ABOUT THIS EXERCISE ▸ Write out, from the entries below, exactly the lines that run between the lines holding "of the tone-shaping" and "frozen and not", inclusive, and stop there.

Records from a collection
▶
/-- A `PROCESS` that passes its gate completes, and what it changes is the state of the units that run in the committed mode and
quality, each to what its rule gives. The freeze follower moves one step. The filters: 0 and 1 get the 20 Hz coefficients and one step
for each `FBBUF` sample, 2 and 3 in low fidelity one for each blended sample, 4 to 7 in Stretch and Looping Delay one for each sample
of the tone-shaping cascade. The internal block the engine played comes to the full rate as the 2x interpolation from `UP_PREV`, passes
the diffuser, the pitch shifter and the cascade as the mode says, and is what `FBBUF` keeps and the reverb gets. `UP_PREV` is the
last internal frame in low fidelity. Each kernel that runs gets the ring buffers as recorded and the parameters of this block;
`LOOP_SYNC` is what `LOOP_PLAY` returned, and the pitch shifter runs only in Looping Delay and there not while frozen and not
synchronised; the search is handed over and posted. The state of every other unit is unchanged (48_sequencer.md R156, R159 to R161,
R164 to R170, 45_wsola.md R126, 46_spectral.md R133). -/
def Obligations.ProcessChangesOnlyItsUnits : Prop :=
  ∀ (s : State) (size : BitVec 16), s.fault = false → s.inited = true → s.bypass = false → s.silence = false → stable s →
    size.toNat = s.blockSize →
    ∃ t, exec (.process size) s = .next t ∧
      t = { s with
            freezeLp := t.freezeLp
            drv := t.drv
            dwPrev := s.p[5]
            svfs := t.svfs
            large := t.large
            small := t.small
            rings := t.rings
            grains := t.grains
            search := t.search
            kernels := t.kernels
            loopSync := t.loopSync
            upPrev := t.upPrev
            fbbuf := t.fbbuf
            outbuf := t.outbuf
            resp := none
            cmdcnt := s.cmdcnt + 1 } ∧
      (∀ sp, (t.arena sp).declared = (s.arena sp).declared ∧ (t.arena sp).size = (s.arena sp).size) ∧
      t.freezeLp = freezeFollow (s.p[9].getLsbD 0) s.freezeLp ∧
      (s.mode ≠ .granular → t.grains = s.grains) ∧
      (s.mode ≠ .stretch → t.search = s.search ∧ t.kernels.wsola = s.kernels.wsola) ∧
      (s.mode ≠ .loopingDelay →
        t.loopSync = s.loopSync ∧ t.kernels.loop = s.kernels.loop ∧ t.kernels.ps = s.kernels.ps) ∧
      (s.mode ≠ .spectral → t.kernels.pv = s.kernels.pv) ∧
      (s.mode = .spectral → t.kernels.diff = s.kernels.diff) ∧
      (s.quality.getLsbD 1 = false → t.upPrev = s.upPrev ∧ ∀ c, svfOf t 1 c = svfOf s 1 c) ∧
      (s.mode = .granular ∨ s.mode = .spectral → ∀ c, svfOf t 2 c = svfOf s 2 c ∧ svfOf t 3 c = svfOf s 3 c) ∧
      let n := s.blockSize
      let ni := if s.quality.getLsbD 1 then n / 2 else n
      let params : KParams := ⟨s.p, t.drv⟩
      let played := upsampledBlock s (engineBlock s) n
      let diffused := Config.diffProcess s.kernels.diff t.drv.diff n played
      let spread := if s.mode = .spectral then played else diffused.2
      let shifted := Config.psProcess s.kernels.ps (pitchRatio s.p[2].toInt) s.p[1] n spread
      let shifts := s.mode = .loopingDelay ∧ (s.p[9].getLsbD 0 = false ∨ t.loopSync = true)
      let pitched := if shifts then shifted.2 else spread
      let shaped := if s.mode = .stretch ∨ s.mode = .loopingDelay then cascadedBlock s pitched else pitched
      (engineBlock s).length = ni ∧
      (s.quality.getLsbD 1 = true → t.upPrev = (engineBlock s).getD (ni - 1) ⟨0, 0⟩) ∧
      (∀ c, svfOf t 0 c = feedbackFilter s c n) ∧
      (s.quality.getLsbD 1 = true → ∀ c, svfOf t 1 c = decimationFilter s c n) ∧
      (s.mode = .stretch ∨ s.mode = .loopingDelay → ∀ c,
        svfOf t 2 c = shapeLowFilter s pitched.toList c n ∧ svfOf t 3 c = shapeHighFilter s pitched.toList c n) ∧
      t.fbbuf = shaped.toList ∧
      t.kernels.rev = (Config.revProcess s.kernels.rev t.drv.reverb s.p[7] n shaped).1 ∧
      (s.mode ≠ .spectral → t.kernels.diff = diffused.1) ∧
      (s.mode = .stretch →
        let out := Config.wsolaPlay s.kernels.wsola (rbViews t) params ni
          (if s.search.done then some ⟨s.search.bestOffset, s.search.bestScore⟩ else none)
        t.kernels.wsola = out.1 ∧ engineBlock s = out.2.1.toList ∧
        t.search =
          match out.2.2 with
          | some c => ⟨true, false, 0, BitVec.ofNat 16 (c.val + 1), 0, 0⟩
          | none => { s.search with done := false }) ∧
      (s.mode = .loopingDelay →
        let out := Config.loopPlay s.kernels.loop (rbViews t) params ni
        t.kernels.loop = out.1 ∧ engineBlock s = out.2.1.toList ∧ t.loopSync = out.2.2 ∧
        t.kernels.ps = if s.p[9].getLsbD 0 = true ∧ t.loopSync = false then s.kernels.ps else shifted.1) ∧
      (s.mode = .spectral →
        let out := Config.pvPlay s.kernels.pv params (internalBlock s ni) ni
        t.kernels.pv = out.1 ∧ engineBlock s = out.2.toList)

/-- 48_sequencer.md R162: a `PROCESS` that passes its gate writes all nine derived-parameter registers from the parameters of this
block. -/
def Obligations.ProcessDerivesItsParameters : Prop :=
  ∀ (s : State) (size : BitVec 16), s.fault = false → s.inited = true → s.bypass = false → s.silence = false → stable s →
    ParamsOk s → size.toNat = s.blockSize →
    ∃ t, exec (.process size) s = .next t ∧
      let size : Int := s.p[1].toNat
      let dens : Int := s.p[3].toNat
      let tex : Int := s.p[4].toNat
      let fb : Int := s.p[7].toNat
      let far : Int := dens - 16384
      (t.drv.overlap.toNat : Int) = 32768 + (far.natAbs * 2 * (far.natAbs * 2) / 32768 : Nat) * 7 ∧
      (t.drv.det = true ↔ dens < 16384) ∧
      (t.drv.shape.toNat : Int) = (if tex < 24576 then tex * 4 / 3 else 32768) ∧
      (t.drv.diff.toNat : Int) =
        (if s.mode = .granular then (if 24576 < tex then (tex - 24576) * 4 else 0) else dens) ∧
      (t.drv.quant.toNat : Int) = tex ∧
      (t.drv.refresh.toNat : Int) = 328 + dens * 32440 / 32768 ∧
      (t.drv.warp.toNat : Int) = 16384 + 4 * ((size - 16384) * (size - 16384) / 32768 * (size - 16384) / 32768) ∧
      (t.drv.phrand.toNat : Int) = max 0 (min (far * far / 32768 * 137626 / 32768 - 1638) 32768) ∧
      (t.drv.reverb.toNat : Int) =
        min ((s.p[8].toNat : Int) * 31130 / 32768 + fb * fb / 32768 * (t.freezeLp.toNat : Int) / 32768) 32768

/-- What step 6b does to the ring buffers and the arenas in a run: nothing in Spectral mode; while frozen it arms the fades and stores
no byte; otherwise it advances the cursors by the internal block length and stores only to the samples from the cursors on, in mono
to `RB[0]` alone. The `k`-th sample from a cursor on then loads as the `k`-th sample of the internal block in that channel, while the
fade runs as the ramp from its old content to it, exactly or through the mu-law code, and every tail entry is what its sample loads
as. The internal block is the input, downmixed in mono, plus the soft-limited high-pass of `FBBUF` at the feedback gain,
`sat16(W + fb_gain * SOFT_LIMIT(HP) >> 15)`, and in low fidelity every second low-pass output of that (48_sequencer.md R159 to R161,
R163, 46_spectral.md R133, 41_ring_buffer.md R86, R87, 20_memory.md R49). -/
def Obligations.ProcessRecordsTheBlock : Prop :=
  ∀ (s : State) (size : BitVec 16), s.Inv → s.fault = false → s.inited = true → s.bypass = false → s.silence = false →
    stable s → size.toNat = s.blockSize →
    ∃ t, exec (.process size) s = .next t ∧
      let ni := if s.quality.getLsbD 1 then s.blockSize / 2 else s.blockSize
      (s.mode = .spectral → t.rings = s.rings ∧ ∀ sp x, t.byte? sp x = s.byte? sp x) ∧
      (s.mode ≠ .spectral → s.p[9].getLsbD 0 = true →
        (∀ sp x, t.byte? sp x = s.byte? sp x) ∧ t.rings[0] = { s.rings[0] with fade := 64 } ∧
        t.rings[1] = if s.quality.getLsbD 0 then s.rings[1] else { s.rings[1] with fade := 64 }) ∧
      (s.mode ≠ .spectral → s.p[9].getLsbD 0 = false →
        t.rings[0] =
          { s.rings[0] with wcur := t.rings[0].wcur, fade := t.rings[0].fade, tail := t.rings[0].tail } ∧
        t.rings[0].wcur.toNat = (s.rings[0].wcur.toNat + ni) % s.rings[0].n.toNat ∧
        t.rings[0].fade.toNat = s.rings[0].fade.toNat - ni ∧
        (∀ k, k < ni →
          let a := (s.rings[0].wcur.toNat + k) % s.rings[0].n.toNat
          rbLoad t 0 a = codedAs s.rings[0].enc
            (fadedValue s.rings[0].fade.toNat k (rbLoad s 0 a) (internalSample s 0 k))) ∧
        (∀ j : Fin 8, t.rings[0].tail[j].toInt = rbLoad t 0 j.val) ∧
        (s.quality.getLsbD 0 = true → t.rings[1] = s.rings[1] ∧
          ∀ sp x, ¬ inWrite s.rings[0] ni sp x → t.byte? sp x = s.byte? sp x) ∧
        (s.quality.getLsbD 0 = false →
          t.rings[1] =
            { s.rings[1] with wcur := t.rings[1].wcur, fade := t.rings[1].fade, tail := t.rings[1].tail } ∧
          t.rings[1].wcur.toNat = (s.rings[1].wcur.toNat + ni) % s.rings[1].n.toNat ∧
          t.rings[1].fade.toNat = s.rings[1].fade.toNat - ni ∧
          (∀ k, k < ni →
            let a := (s.rings[1].wcur.toNat + k) % s.rings[1].n.toNat
            rbLoad t 1 a = codedAs s.rings[1].enc
              (fadedValue s.rings[1].fade.toNat k (rbLoad s 1 a) (internalSample s 1 k))) ∧
          (∀ j : Fin 8, t.rings[1].tail[j].toInt = rbLoad t 1 j.val) ∧
          ∀ sp x, ¬ inWrite s.rings[0] ni sp x → ¬ inWrite s.rings[1] ni sp x → t.byte? sp x = s.byte? sp x))

/-- The freeze follower moves a sixteenth of the distance to its target, rounded away from zero, and so reaches it exactly: 128 blocks
from any value take it to 32768 while frozen and to 0 while not (48_sequencer.md R160). -/
def Obligations.FreezeFollowerReachesItsTarget : Prop :=
  ∀ lp : Half, lp.toNat ≤ 32768 →
    (freezeFollow true lp).toNat = lp.toNat + (32768 - lp.toNat + 15) / 16 ∧
    (freezeFollow false lp).toNat = lp.toNat - (lp.toNat + 15) / 16 ∧
    (∀ frozen, (freezeFollow frozen lp).toNat ≤ 32768) ∧
    (Nat.repeat (freezeFollow true) 128 lp) = 32768 ∧ (Nat.repeat (freezeFollow false) 128 lp) = 0 ∧
    freezeFollow true 32768 = 32768 ∧ freezeFollow false 0 = 0

/-- 48_sequencer.md R177: the derived parameters of two `PROCESS` commands that pass their gates agree wherever the parameters each
depends on agree, whatever the audio, the ring buffers, the generator and the earlier values were. -/
def Obligations.DerivedParametersArePure : Prop :=
  ∀ (s s' t t' : State) (size size' : BitVec 16), s.bypass = false → s'.bypass = false → s.silence = false →
    s'.silence = false → stable s → stable s' → s.fault = false → s'.fault = false → exec (.process size) s = .next t →
    exec (.process size') s' = .next t' → t.fault = false → t'.fault = false →
    (s.p[3] = s'.p[3] → t.drv.overlap = t'.drv.overlap ∧ t.drv.det = t'.drv.det ∧ t.drv.refresh = t'.drv.refresh ∧
      t.drv.phrand = t'.drv.phrand) ∧
    (s.p[4] = s'.p[4] → t.drv.shape = t'.drv.shape ∧ t.drv.quant = t'.drv.quant) ∧
    (s.p[1] = s'.p[1] → t.drv.warp = t'.drv.warp) ∧
    (s.p[3] = s'.p[3] → s.p[4] = s'.p[4] → s.mode = s'.mode → t.drv.diff = t'.drv.diff) ∧
    (s.p[7] = s'.p[7] → s.p[8] = s'.p[8] → t.freezeLp = t'.freezeLp → t.drv.reverb = t'.drv.reverb)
◀
OUTPUT OF THE EXERCISE ▸
of the tone-shaping cascade. The internal block the engine played comes to the full rate as the 2x interpolation from `UP_PREV`, passes
the diffuser, the pitch shifter and the cascade as the mode says, and is what `FBBUF` keeps and the reverb gets. `UP_PREV` is the
last internal frame in low fidelity. Each kernel that runs gets the ring buffers as recorded and the parameters of this block;
`LOOP_SYNC` is what `LOOP_PLAY` returned, and the pitch shifter runs only in Looping Delay and there not while frozen and not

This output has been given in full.